Question

If an element A shows two oxidation states $+2$ and $+3$. A forms oxides in such a way that they have a ratio 1 : 3 in a compound, the formula of the compound will be

• A. $A_8{O}_{11}$
• B. $A_4{O}_{11}$
• C. $A_9{O}_{11}$
• D. $A_5{O}_{11}$

Answer 1

The correct option is A $A_8{O}_{11}$

As we can see from the options, the number of oxygen atoms in the oxide of element A is 11.

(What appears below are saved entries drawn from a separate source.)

/-- A step whose next entry is an access, a turn of the Unit or a reset does that; with no entry left the Unit has its
turn. The entries are the model's own (log entries 1, 2 and 3). -/
def Obligations.StepTakesTheNextTurn : Prop :=
  ∀ (s : State) (rest : List Event),
    (∀ a, s.agenda = .access a :: rest → s.fault = none →
      step s = .next (access a { s with agenda := rest })) ∧
    (s.agenda = .unit :: rest → s.fault = none → step s = .next (unitStep { s with agenda := rest })) ∧
    (s.agenda = .reset :: rest → step s = .next (hardReset { s with agenda := rest })) ∧
    (s.agenda = [] → s.fault = none → step s = .next (unitStep s))

/-! ## Reset -/

/-- R109, which the spec derives from R21, R22 and R36: after a reset, at launch or later, STATUS, the counters and
PMOD are readable at these values, and every read of a word of OPA, OPB or RES faults, until the word is written or
the result computed. -/
def Obligations.OnlyTheseAreReadableAfterReset : Prop :=
  (∀ (s t : State) (k : Fin 8), (s = State.reset ∨ s = hardReset t) →
    readAnswer 0x04 4 s = .value 0 ∧ readAnswer 0x08 4 s = .value 0 ∧ readAnswer 0x0C 4 s = .value 0 ∧
    readAnswer (BitVec.ofNat 8 (0x80 + 4 * k)) 4 s = .value (wordOf (BitVec.ofNat 256 Config.P) k) ∧
    readAnswer (BitVec.ofNat 8 (0x20 + 4 * k)) 4 s = .fault .unwrittenRead ∧
    readAnswer (BitVec.ofNat 8 (0x40 + 4 * k)) 4 s = .fault .unwrittenRead ∧
    readAnswer (BitVec.ofNat 8 (0x60 + 4 * k)) 4 s = .fault .invalidResultRead) ∧
  (∀ (u : State) (k : Fin 8),
    (readAnswer (BitVec.ofNat 8 (0x20 + 4 * k)) 4 u = .fault .unwrittenRead ↔ ¬ Written .opa k u) ∧
    (readAnswer (BitVec.ofNat 8 (0x40 + 4 * k)) 4 u = .fault .unwrittenRead ↔ ¬ Written .opb k u) ∧
    (readAnswer (BitVec.ofNat 8 (0x60 + 4 * k)) 4 u = .fault .invalidResultRead ↔ u.rvalid = false))

/-- A reset at any time gives what R107 writes, aborts a command in flight, and leaves FAULT and what is still to come
as they are. What the unspecified registers hold then is not said. -/
def Obligations.ResetAbortsTheCommandInFlight : Prop :=
  ∀ (s : State) (rest : List Event), s.agenda = .reset :: rest →
    ∃ t, step s = .next t ∧ ResetState t ∧ Idle t ∧ t.fault = s.fault ∧ t.agenda = rest ∧
      t.replies = s.replies ∧ t.done = false ∧ t.err = false ∧ t.rvalid = false

/-- The invariant holds at launch. It is a statement about the launch state of the model, whose unspecified registers
are the model's choice (log entry 9); the invariant says nothing about them there. -/
def Obligations.InvariantHoldsAtReset : Prop := MachineInv State.reset

/-! ## The invariant -/

/-- Every step of every agent keeps the invariant: the phase and STATUS agree, the engine's accumulators keep R76's
relation and R79's counts, and a finished command's report is right for the operands it latched. -/
def Obligations.EveryStepKeepsTheInvariant : Prop :=
  ∀ s t : State, MachineInv s → step s = .next t → MachineInv t

/-- R25, which the spec derives from R24, R59, R62 and R107: the STATUS rules (a) to (e) and the five words, in every
state that meets the invariant; and for (d) that no step but a reset leads to BUSY = DONE = 0 from a state that has
one of them set. -/
def Obligations.StatusWordObeysItsRules : Prop :=
  (∀ s : State, MachineInv s →
    (s.busy = true → s.done = false ∧ s.err = false ∧ s.rvalid = false ∧ s.errcode = 0) ∧
    (s.err = true ↔ s.errcode ≠ 0) ∧
    (s.done = true → s.busy = false ∧ (s.err != s.rvalid) = true) ∧
    (s.busy = false → s.done = false → s.err = false ∧ s.rvalid = false) ∧
    (s.busy = true ↔ s.ph ≠ .idle) ∧
    s.status ∈ [0x00000000, 0x00000001, 0x0000000A, 0x00000016, 0x00000026]) ∧
  (∀ s t : State, MachineInv s → step s = .next t → t.busy = false → t.done = false →
    (s.busy = false ∧ s.done = false) ∨ ∃ rest, s.agenda = .reset :: rest)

Let us consider that the number of atoms of element A in $+2$ oxidation state to be $x$ and the number of atoms of element A in $+3$ oxidation state to be $3x$

For a neutral molecule, the number of $+ve$ and $-ve$ charges should be equal and their sum will be zero.
$\therefore (+2\times x)+(+3\times 3x)+(-2\times 11)=0$
On solving we get, $11x-22=0,x=2$

So, the number of atoms of element A in $+2$ oxidation state, $x=2$
And the number of atoms of element A in $+3$ oxidation state, $3x=3\times 2=6$

$\therefore$ The total number of atoms of element A in the compound $=2+6=8$

The Molecular formula of the compound is $A_8{O}_{11}$